Records contained in a dataset:
• • • • •

/-! ### The row of a request -/

theorem mmioTarget_eq (n : Nat) (offset : Word) : mmioTarget n offset =
    if offset.toNat = 0 then .status
    else if offset.toNat < 4 ∨ n + 4 ≤ offset.toNat then .invalid
    else .line (offset.toNat - 4) := by
  split_ifs with hzero hinvalid
  · exact (mmioTarget_status_iff n offset).mpr hzero
  · exact (mmioTarget_invalid_iff n offset).mpr (by omega)
  · exact mmioTarget_line (by omega)

/-- A step refuses no term as foreign to its row: the address decode has put the request in it. -/
theorem step_refused_ne {s : State} {r : Refusal} (h : step s = .refused r) :
    r ≠ .operandCondition ∧ ∀ m, r ≠ .notModelled m := by
  obtain ⟨e, -, rfl⟩ | rfl | ⟨i, rest, hfetch, hexec⟩ := step_refused h
  · cases e with
    | reservedEncoding | truncated => simp [refusalOf]
    | badLevel lv =>
      rw [refusalOf]
      split <;> simp
  · simp
  · obtain rfl | ⟨size, rfl⟩ | ⟨-, hrow⟩ := exec_refused hexec
    · simp
    · simp
    · exact absurd (fetch_run hfetch) hrow

/-! ### The statements -/

/-- Settles O17: a fault forbids every request, so a step that answers a next state has run none. -/
theorem faultIsFinal : Obligations.FaultIsFinal := by
  unfold Obligations.FaultIsFinal
  refine fun s hfault => ⟨exec_of_fault hfault, fun t hstep => ?_⟩
  obtain ⟨-, rfl⟩ | ⟨i, rest, -, hexec⟩ := step_next hstep
  · rfl
  · have hrefused := exec_of_fault (s := setInbox rest s) hfault i
    cases hrefused.symm.trans hexec

/-- Settles O18, by the check of the life that stands first in every meaning. -/
theorem requestsNeedTheirLife : Obligations.RequestsNeedTheirLife := by
  unfold Obligations.RequestsNeedTheirLife
  refine fun s i => ⟨exec_of_not_serving, ?_⟩
  rintro n rfl hcreatable
  exact exec_create_of_not_creatable n hcreatable

/-- Settles O19, by the check of the size that stands before the address decode in every MMIO meaning. -/
theorem otherSizesAreRefused : Obligations.OtherSizesAreRefused := by
  unfold Obligations.OtherSizesAreRefused
  intro s size offset value hserving hsize
  have hrefused : ∀ k, whenServed s (whenSized size k) = .refused (.unsupportedSize size) := fun k => by
    rw [whenServed_of hserving, whenSized_of_not hsize]
  exact ⟨hrefused _, hrefused _, hrefused _, hrefused _, hrefused _, hrefused _⟩

/-- Settles O22: a step refuses with ReservedEncoding exactly a header byte that has no fields. -/
theorem reservedHeadersAreRefused : Obligations.ReservedHeadersAreRefused := by
  unfold Obligations.ReservedHeadersAreRefused
  intro s b bs rest hinbox
  rw [← readHeader_eq_none_iff]
  constructor
  · intro hstep
    obtain ⟨e, hfetch, he⟩ | he | ⟨i, rest', -, hexec⟩ := step_refused hstep
    · obtain rfl := refusalOf_eq_reserved he
      rw [hinbox] at hfetch
      cases hdecode : decode s.numLines (b :: bs) with
      | ok p => cases (fetch_of_decode_ok rest hdecode).symm.trans hfetch
      | error e =>
        cases (fetch_of_decode_error rest hdecode).symm.trans hfetch
        exact ((decode_reserved_iff _ b b bs).mp hdecode).1
    · cases he
    · obtain he | ⟨size, he⟩ | ⟨he, -⟩ := exec_refused hexec <;> cases he
  · intro hheader
    have hdecode := (decode_reserved_iff s.numLines b b bs).mpr ⟨hheader, rfl⟩
    rw [step_of_rejected (hinbox ▸ fetch_of_decode_error rest hdecode), refusalOf]

/-- Settles O23: a fault needs an array shorter than NUM_LINES, in a block that serves. -/
theorem bankIndexIsNeverOutOfRange : Obligations.BankIndexIsNeverOutOfRange := by
  unfold Obligations.BankIndexIsNeverOutOfRange
  have sized_never : ∀ (s : State) (i : Instr) (r : Fault), s.Sized → exec i s ≠ .fault r := by
    intro s i r hsized hexec
    obtain ⟨-, hshort⟩ := exec_fault hexec
    exact absurd hsized (Nat.ne_of_lt hshort)
  refine ⟨sized_never, fun s r hinv hstep => ?_⟩
  obtain ⟨i, rest, hexec⟩ := step_fault hstep
  obtain ⟨⟨halive, -⟩, -⟩ := exec_fault hexec
  have hsized : s.Sized := hinv.sized fun hnone => by cases hnone.symm.trans halive
  exact sized_never (setInbox rest s) i r hsized hexec

/-- Settles O24: the target in numbers of the offset, and a step runs only what the address decode has picked. -/
theorem stepPicksTheRightRow : Obligations.StepPicksTheRightRow := by
  unfold Obligations.StepPicksTheRightRow
  refine ⟨fun n size offset => ?_, fun n size offset value => ?_, fun n r i => requestOf_classify, fun s => ?_⟩
  · rw [classify, mmioTarget_eq]
    split_ifs <;> rfl
  · rw [classify, mmioTarget_eq]
    split_ifs <;> rfl
  · exact ⟨fun hstep => (step_refused_ne hstep).1 rfl, fun m hstep => (step_refused_ne hstep).2 m rfl⟩

end Sys2Proof.Machine
end

section
/-! SUPPORT. Two blocks whose signals agree (spec 10_state.md R12, R15; 41_aggregation.md R55): every operation and
every check keeps the agreement, so the two blocks answer every request alike. -/

namespace Sys2Proof.Machine

/-! Sys2Proof.Machine# What the updates of the state keep -/

section
variable {s s' : State}

theorem SameSignals.level_eq (h : SameSignals s s') : level s = level s' := by
  rw [Bool.eq_iff_iff, level_iff, level_iff, Machine.globalEnabled, Machine.globalEnabled, h.globalEnabled, h.length]
  simp only [contributes_iff, h.active, h.enabled]

theorem SameSignals.after_setReply (h : SameSignals s s') (r r' : Reply) :
    SameSignals (setReply r s) (setReply r' s') := { h with }

theorem SameSignals.after_setInbox (h : SameSignals s s') (rest : List Arrival) :
    SameSignals (setInbox rest s) (setInbox rest s') := { h with inbox := rfl }

theorem SameSignals.after_recordFault (h : SameSignals s s') (r : FaultReason) :
    SameSignals (recordFault r s) (recordFault r s') := { h with fault := rfl }

theorem SameSignals.after_writeStatus (h : SameSignals s s') (v : Word) :
    SameSignals (writeStatus v s) (writeStatus v s') := { h with globalEnabled := rfl }

theorem SameSignals.after_aggregate (h : SameSignals s s') : SameSignals (aggregate s) (aggregate s') :=
  { h with
    out := h.level_eq
    pushes := by rw [aggregate_pushes, aggregate_pushes, h.pushes, h.level_eq] }

theorem SameSignals.after_destroyed (h : SameSignals s s') :
    SameSignals { s with life := .destroyed, reply := .nothing } { s' with life := .destroyed, reply := .nothing } :=
  { h with life := rfl }

theorem SameSignals.after_construct (h : SameSignals s s') (n : Nat) :
    SameSignals (construct n s) (construct n s') where
  numLines := rfl
  globalEnabled := rfl
  length := rfl
  active _ := rfl
  enabled _ := rfl
  out := rfl
  pushes := rfl
  life := rfl
  fault := rfl
  inbox := h.inbox
  canAllocate := h.canAllocate
  busOrder := h.busOrder

/-- One register is written in both blocks, by bytes that agree in ACTIVE and ENABLED. -/
theorem SameSignals.after_set (h : SameSignals s s') {k : Nat} {b b' : Byte} (hk : k < s.line.length)
    (hactive : b.getLsbD 0 = b'.getLsbD 0) (henabled : b.getLsbD 7 = b'.getLsbD 7) :
    SameSignals { s with line := s.line.set k b } { s' with line := s'.line.set k b' } := by
  have hreg := lineReg_of_set (t := { s with line := s.line.set k b }) hk rfl
  have hreg' := lineReg_of_set (t := { s' with line := s'.line.set k b' }) (h.length ▸ hk) rfl
  refine { h with length := ?_, active := fun i => ?_, enabled := fun i => ?_ }
  · rw [List.length_set, List.length_set, h.length]
  · rw [hreg, hreg']
    split
    · exact hactive
    · exact h.active i
  · rw [hreg, hreg']
    split
    · exact henabled
    · exact h.enabled i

• • • • •

All lines above from the one with "s) hfault i" to the one with "cases (fetch_of_decode_error rest", inclusive, should be copied exactly, and no other lines.

SOLUTION TO THIS TASK:
  · have hrefused := exec_of_fault (s := setInbox rest s) hfault i
    cases hrefused.symm.trans hexec

/-- Settles O18, by the check of the life that stands first in every meaning. -/
theorem requestsNeedTheirLife : Obligations.RequestsNeedTheirLife := by
  unfold Obligations.RequestsNeedTheirLife
  refine fun s i => ⟨exec_of_not_serving, ?_⟩
  rintro n rfl hcreatable
  exact exec_create_of_not_creatable n hcreatable

/-- Settles O19, by the check of the size that stands before the address decode in every MMIO meaning. -/
theorem otherSizesAreRefused : Obligations.OtherSizesAreRefused := by
  unfold Obligations.OtherSizesAreRefused
  intro s size offset value hserving hsize
  have hrefused : ∀ k, whenServed s (whenSized size k) = .refused (.unsupportedSize size) := fun k => by
    rw [whenServed_of hserving, whenSized_of_not hsize]
  exact ⟨hrefused _, hrefused _, hrefused _, hrefused _, hrefused _, hrefused _⟩

/-- Settles O22: a step refuses with ReservedEncoding exactly a header byte that has no fields. -/
theorem reservedHeadersAreRefused : Obligations.ReservedHeadersAreRefused := by
  unfold Obligations.ReservedHeadersAreRefused
  intro s b bs rest hinbox
  rw [← readHeader_eq_none_iff]
  constructor
  · intro hstep
    obtain ⟨e, hfetch, he⟩ | he | ⟨i, rest', -, hexec⟩ := step_refused hstep
    · obtain rfl := refusalOf_eq_reserved he
      rw [hinbox] at hfetch
      cases hdecode : decode s.numLines (b :: bs) with
      | ok p => cases (fetch_of_decode_ok rest hdecode).symm.trans hfetch
      | error e =>
        cases (fetch_of_decode_error rest hdecode).symm.trans hfetch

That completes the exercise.